Days past in which Regulus had no idea how to return to those stars and face all that was James Potter. He distracted himself with Granger and Malfoy’s frequent returns, going to the Restricted Section where they had set up shop and lingering, trying to glean what it was they were searching for. Neither seemed eager to answer so he took the hint and never stayed long. But each time he stretched it longer, as long as he could, or even just hid in a different aisle, because, each time, he knew James Potter would be there too. Not with the impossible pair, but in the library or sitting at the fountain in the Central Hall, watching him. Always. Watching him.

As though he knew.

As the week dragged on, that suspicion became certainty. His eyes said it all: James Potter knew something and was waiting for Regulus to spill his guts over the Tower.

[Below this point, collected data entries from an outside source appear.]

/-- R162: a `RENDER` never removes a voice that has not been released: one in Attack, Decay or Sustain is still there. -/
def Obligations.RenderKeepsUnreleasedVoices : Prop :=
  ∀ (n c : Word) (sr : F32) (s t : State) (v : Voice), exec (.render n c sr) s = .next t → v ∈ s.voices →
    (v.env.stage = .attack ∨ v.env.stage = .decay ∨ v.env.stage = .sustain) →
    ∃ v' ∈ t.voices, v'.id = v.id ∧ v'.freq = v.freq ∧ v'.t = v.t

/-- R144, R160: the frames of a `RENDER` tick the envelope of every voice once per frame by `1/SR`, whatever its stage,
and change neither id, frequency nor latched timbre. -/
def Obligations.FramesTickEveryEnvelope : Prop :=
  ∀ (s : State) (o : RenderOperands) (k : Nat) (v : Voice), s.voices[k]? = some v →
    ∃ v', (renderRun s o).voices[k]? = some v' ∧ v'.id = v.id ∧ v'.freq = v.freq ∧ v'.t = v.t
      ∧ v'.env = envTicks s.cfg.num v.t (stepOf s.cfg.num o.rate) o.frames v.env
      ∧ (stepOf s.cfg.num o.rate).val = s.cfg.num.div .one (s.cfg.num.load o.rate)

/-- R45, R47, R198, R200: once the response of a `RENDER` is taken and no other has been sent, the host reads at each address it
wrote the sample of that frame; an address at or above `OUTCAP`, in reset every word, and a word never written since reset
have no value to read (log 14), and none is read between the sending of a `RENDER` and the taking of its response (log 17). -/
def Obligations.HostReadsWhatRenderWrote : Prop :=
  (∀ (n c : Word) (sr : F32) (s t : State) (o : RenderOperands) (x : RenderRun) (a : Nat), Fp.finite sr = true →
    o = renderOperands s.cfg n c sr → exec (.render n c sr) s = .next t → a < o.frames * o.channels →
    s.rst = false → streamRenders 0 (s.held ++ s.cmd) = false →
    x = renderFrames s.cfg o.rate o.channels (a / o.channels)
      { voices := s.voices, out := s.out, rnd := s.rnd, silenced := false } →
    ∃ w, hostReadOut { t with rsp := [], taken := t.taken ++ t.rsp } a = .next w ∧ readWord t.out a = some w
      ∧ inSample w = true ∧ w = mixSample s.cfg.num (mixVoices s.cfg o.rate x.voices .zero x.rnd).acc)
  ∧ (∀ (s : State) (a : Nat), s.cfg.outCap ≤ a → hostReadOut s a = .refused .outRange)
  ∧ (∀ (s : State) (a : Nat), a < s.cfg.outCap → renderUnderWay s = false → (s.rst = true ∨ readWord s.out a = none) →
      hostReadOut s a = .refused .outUnwritten)
  ∧ (∀ (s : State) (a : Nat), a < s.cfg.outCap →
      ((s.rendering = true ∧ s.rsp ≠ []) ∨ ∃ (is : List Instr) (ws : List Word), (∀ i ∈ is, i.wf = true) ∧
        s.held ++ s.cmd = is.flatMap encode ++ 0x06000000 :: ws) →
      hostReadOut s a = .refused .outDuringRender)
  ∧ (∀ a, a < State.reset.cfg.outCap → hostReadOut State.reset a = .refused .outUnwritten)

/-! ### Units -/

/-- R91, R92: `ENV_ON` and `ENV_OFF` start from the current amplitude, in every stage, and do not change it. -/
def Obligations.EnvOnAndOffStartFromTheAmplitude : Prop :=
  ∀ e : Env, envOn e = { stage := .attack, amp := e.amp, start := e.amp, elapsed := .ofWord 0 }
    ∧ envOff e = { stage := .release, amp := e.amp, start := e.amp, elapsed := .ofWord 0 }

/-- R93 to R98: one tick in each stage. A stage that ends sets the amplitude to its target and enters the next with
`start` the target and `elapsed` 0; else the amplitude is interpolated, then clamped. A stage of length `T` ends when the
stored `elapsed` is at least `T`, unless the sum has been rounded and is equal to `T` over the reals, where U14 admits both
outcomes (log 7). -/
def Obligations.EnvTickFollowsTheStages : Prop :=
  ∀ (n : Config.NumFormat) (t : Timbre) (dt el : Tracked) (e : Env) (sus : Val), el = .add n e.elapsed dt →
    sus = n.load t.envSustain →
    el.val = n.add e.elapsed.val dt.val
    ∧ (∀ len, tieOpen n el len = false → reaches n .elapsed el len = len.val.le el.val)
    ∧ (e.stage = .idle → envTick n t dt e = { e with amp := .zero })
    ∧ (e.stage = .attack → reaches n .elapsed el (.load n t.envAttack) = true →
        envTick n t dt e = { stage := .decay, amp := .one, start := .one, elapsed := .ofWord 0 })
    ∧ (e.stage = .attack → reaches n .elapsed el (.load n t.envAttack) = false →
        envTick n t dt e = { e with
          elapsed := el
          amp := Val.clamp01 (n.add e.start (n.mul (n.sub .one e.start) (n.div el.val (n.load t.envAttack)))) })
    ∧ (e.stage = .decay → sus.inUnit = true → reaches n .elapsed el (.load n t.envDecay) = true →
        envTick n t dt e = { stage := .sustain, amp := sus, start := sus, elapsed := .ofWord 0 })
    ∧ (e.stage = .decay → reaches n .elapsed el (.load n t.envDecay) = false →
        envTick n t dt e = { e with
          elapsed := el
          amp := Val.clamp01 (n.add e.start (n.mul (n.sub sus e.start) (n.div el.val (n.load t.envDecay)))) })
    ∧ (e.stage = .sustain → sus.inUnit = true → envTick n t dt e = { e with amp := sus })
    ∧ (e.stage = .release → reaches n .elapsed el (.load n t.envRelease) = true →
        envTick n t dt e = { stage := .idle, amp := .zero, start := .zero, elapsed := .ofWord 0 })
    ∧ (e.stage = .release → reaches n .elapsed el (.load n t.envRelease) = false →
        envTick n t dt e = { e with
          elapsed := el
          amp := Val.clamp01 (n.add e.start (n.mul (n.sub .zero e.start) (n.div el.val (n.load t.envRelease)))) })

/-- R97, R99 and the settling property of 41_envelope.md section 3: from the tick that enters Sustain on, the amplitude is
exactly `ENV_SUSTAIN` for ever; from the tick that enters Idle on, exactly 0 for ever. -/
def Obligations.SettledEnvelopesStaySettled : Prop :=
  ∀ (num : Config.NumFormat) (t : Timbre) (dt : Tracked) (e : Env) (n : Nat),
    ((num.load t.envSustain).inUnit = true → e.stage = .decay → (envTick num t dt e).stage = .sustain →
      (envTicks num t dt (n + 1) e).stage = .sustain ∧ (envTicks num t dt (n + 1) e).amp = num.load t.envSustain)
    ∧ (e.stage = .release → (envTick num t dt e).stage = .idle →
      (envTicks num t dt (n + 1) e).stage = .idle ∧ (envTicks num t dt (n + 1) e).amp = .zero)

/-- 40_oscillator.md section 3: at mix 0 the blend equals oscillator A exactly, at mix 1 oscillator B exactly, for finite
samples (as numbers: −0 is 0), in the reference format. -/
def Obligations.BlendIsExactAtBothEnds : Prop :=
  ∀ (c : Config.Params) (ka kb : Wave) (theta : Val), c.num = .binary32 → (wave c ka theta).finite = true →
    (wave c kb theta).finite = true →
    Fp.eq (blend c ka kb .zero theta).word (wave c ka theta).word = true
    ∧ Fp.eq (blend c ka kb .one theta).word (wave c kb theta).word = true

/-- R57: in every number format a finite operand word is loaded as the number it denotes, and in a format other than the
reference −0 and 0 as one. R11: in the reference format `+`, `−`, `·` and `/` of finite words are the exact results rounded once to
nearest even. R10: `floor` is the greatest integer not above its operand, in the reference format and in every other (log 5).
R11: `sin`, `tanh` and `exp2` at 0 and the bound 1 of `sin` and `tanh`, for finite operands, in every
format (for formats other than the reference by log 2); in the reference format alone, the sine at π/2, π and 3π/2, where the
binary32 numbers nearest to those points, and nearest inside the 1e-5 bounds, are the model's reading (log 2). -/
def Obligations.FunctionsOfNumHaveTheirProperties : Prop :=
  (∀ a b : F32, Fp.finite a = true → Fp.finite b = true →
    roundsTo (Fp.add a b) (Fp.value a + Fp.value b) 1 ∧ roundsTo (Fp.sub a b) (Fp.value a - Fp.value b) 1
    ∧ roundsTo (Fp.mul a b) (Fp.value a * Fp.value b) (2 ^ 149)
    ∧ (Fp.isZero b = false → roundsTo (Fp.div a b)
        (if Fp.isNeg b = true then -(Fp.value a * 2 ^ 149) else Fp.value a * 2 ^ 149) (Fp.value b).natAbs))
  ∧ (∀ w : F32, Fp.finite w = true → ∃ m : Int, Fp.value (Fp.floor w) = m * 2 ^ 149
    ∧ m * 2 ^ 149 ≤ Fp.value w ∧ Fp.value w < (m + 1) * 2 ^ 149)
  ∧ (∀ (a b : F32), Config.NumFormat.binary32.add (.f32 a) (.f32 b) = .f32 (Fp.add a b)
    ∧ Config.NumFormat.binary32.sub (.f32 a) (.f32 b) = .f32 (Fp.sub a b)
    ∧ Config.NumFormat.binary32.mul (.f32 a) (.f32 b) = .f32 (Fp.mul a b)
    ∧ Config.NumFormat.binary32.div (.f32 a) (.f32 b) = .f32 (Fp.div a b)
    ∧ Config.NumFormat.binary32.floor (.f32 a) = .f32 (Fp.floor a))
  ∧ (∀ (n : Config.NumFormat) (w : F32), Fp.finite w = true →
    n.holds (n.load w) = true ∧ (n.load w).finite = true ∧ (n.load w).real = .ofWord w)
  ∧ (∀ (k : Nat) (w : F32), Fp.isZero w = true → (Config.NumFormat.other k).load w = .num ⟨0, 1⟩)
  ∧ (∀ (k : Nat) (q : Exact), q.den ≠ 0 → ∃ m : Int, (Config.NumFormat.other k).floor (.num q) = .num ⟨m, 1⟩
    ∧ m * q.den ≤ q.num ∧ q.num < (m + 1) * q.den)
  ∧ (∀ (n : Config.NumFormat) (x : Val), n.holds x = true → x.isZero = true →
    (n.sin x).isZero = true ∧ (n.tanh x).isZero = true ∧ n.exp2 x = .one)
  ∧ (∀ (n : Config.NumFormat) (x : Val), n.holds x = true → x.finite = true →
    (n.sin x).abs.le .one = true ∧ (n.tanh x).abs.le .one = true)
  ∧ Fp.le 0x3F7FFF59 (Fp.sin 0x3FC90FDB) = true ∧ Fp.le (Fp.abs (Fp.sin 0x40490FDB)) 0x3727C5AC = true
  ∧ Fp.le (Fp.sin 0x4096CBE4) 0xBF7FFF59 = true
  ∧ (∀ x : F32, Config.NumFormat.binary32.sin (.f32 x) = .f32 (Fp.sin x))

/-- R76 to R79: the law of each waveform at every phase: SINE is `sin`; SQUARE is the sign of the sine with `SIGN0` at 0; SAW
and TRIANGLE by their formulas, operation by operation. That SAW's `frac` is evaluated so, and may round to 1, is the model's
reading (log 5), and that the rounded TRIANGLE law is kept where it passes the bound 1 of R75 and R80, as it does in binary32
from 2^23 cycles on, is the model's choice (log 22). Then, in the reference format, SAW and TRIANGLE at the phases those rules
name, as exact words of the model's constants (log 4). -/
def Obligations.WavesFollowTheirLaws : Prop :=
  (∀ c theta, wave c .sine theta = c.num.sin theta)
  ∧ (∀ c theta, Val.zero.lt (c.num.sin theta) = true → wave c .square theta = .one)
  ∧ (∀ c theta, (c.num.sin theta).lt .zero = true → wave c .square theta = .negOne)
  ∧ (∀ c theta, (c.num.sin theta).isZero = true →
      wave c .square theta = match c.sign0 with | .plus => .one | .minus => .negOne)
  ∧ (∀ (c : Config.Params) (n : Config.NumFormat) (theta t : Val), n = c.num → t = n.div theta (n.angle .twoPi) →
      wave c .saw theta = n.sub (n.mul .two (n.sub t (n.floor t))) .one
      ∧ wave c .triangle theta =
          n.sub (n.mul .two (n.mul .two (n.sub t (n.floor (n.add t .half)))).abs) .one)
  ∧ (∀ c : Config.Params, c.num = .binary32 →
      wave c .saw .zero = .negOne ∧ wave c .saw (.f32 Fp.halfPi) = .f32 0xBF000000 ∧ wave c .saw (.f32 Fp.pi) = .zero
      ∧ wave c .triangle .zero = .negOne ∧ wave c .triangle (.f32 0x3F490FDB) = .f32 0xBF000000
      ∧ wave c .triangle (.f32 Fp.halfPi) = .zero ∧ wave c .triangle (.f32 Fp.pi) = .one
      ∧ wave c .triangle (.f32 Fp.threeHalfPi) = .zero)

Classes end on Friday and Regulus finds himself wandering slowly to the library, even though he’s sure Granger and Malfoy will be no different. But still he’s drawn there, his discomfort at being unwanted bellied by his need to learn what his older self sent them to him for.

Awkwardness has him stopping a good distance away when he arrives. They’re settling in. Malfoy doesn’t look at him or Granger, just flicks open a book and begins reading, turned towards the fire crackling in the hearth. Granger gives him a thin-lipped smile.

“Hi, Regulus,” she says.

“Hi, Hermione.” The name feels as awkward on his tongue as he feels. But they danced together, sat close — all things that should have created some kind of bond or familiarity between them, and yet this week her hesitancy has infected him.

Just now, she looks over at Malfoy after saying it. There’s a growing tension between them, that much Regulus can see. It’s not because of him and what happened at the party, is it?

“How is the research coming along?” He asks, forcing himself to lean up against the shelves.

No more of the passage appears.